>>>
-- ==== Sys2Proof/Laws/PerInstr.lean ====
section
/-!
SUPPORT. Footprint: every command but the five whose operands are checked is well formed whatever its operands are, so that no
other form of it is ever refused.
-/
namespace Sys2Proof.Laws.Footprint

/-- The commands whose operands Instr.wellFormed checks. -/
def hasCheck : Instr → Bool
  | .nop _ _ _ => true
  | .imemWindowWrite _ _ _ _ => true
  | .bar2Access _ _ _ _ => true
  | .dmaPiece _ _ _ => true
  | .ethFrameReceive _ _ _ => true
  | _ => false

/-- A command without a check is well formed with every operand. -/
def Statement (i : Instr) : Prop := hasCheck i = false → i.wellFormed = true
<<<
◆ What is expected
Copy every line of the records, leaving nothing out.

◆ Solved problem
-- ==== Sys2Proof/Laws/PerInstr.lean ====
section
/-!
SUPPORT. Footprint: every command but the five whose operands are checked is well formed whatever its operands are, so that no
other form of it is ever refused.
-/
namespace Sys2Proof.Laws.Footprint

/-- The commands whose operands Instr.wellFormed checks. -/
def hasCheck : Instr → Bool
  | .nop _ _ _ => true
  | .imemWindowWrite _ _ _ _ => true
  | .bar2Access _ _ _ _ => true
  | .dmaPiece _ _ _ => true
  | .ethFrameReceive _ _ _ => true
  | _ => false

/-- A command without a check is well formed with every operand. -/
def Statement (i : Instr) : Prop := hasCheck i = false → i.wellFormed = true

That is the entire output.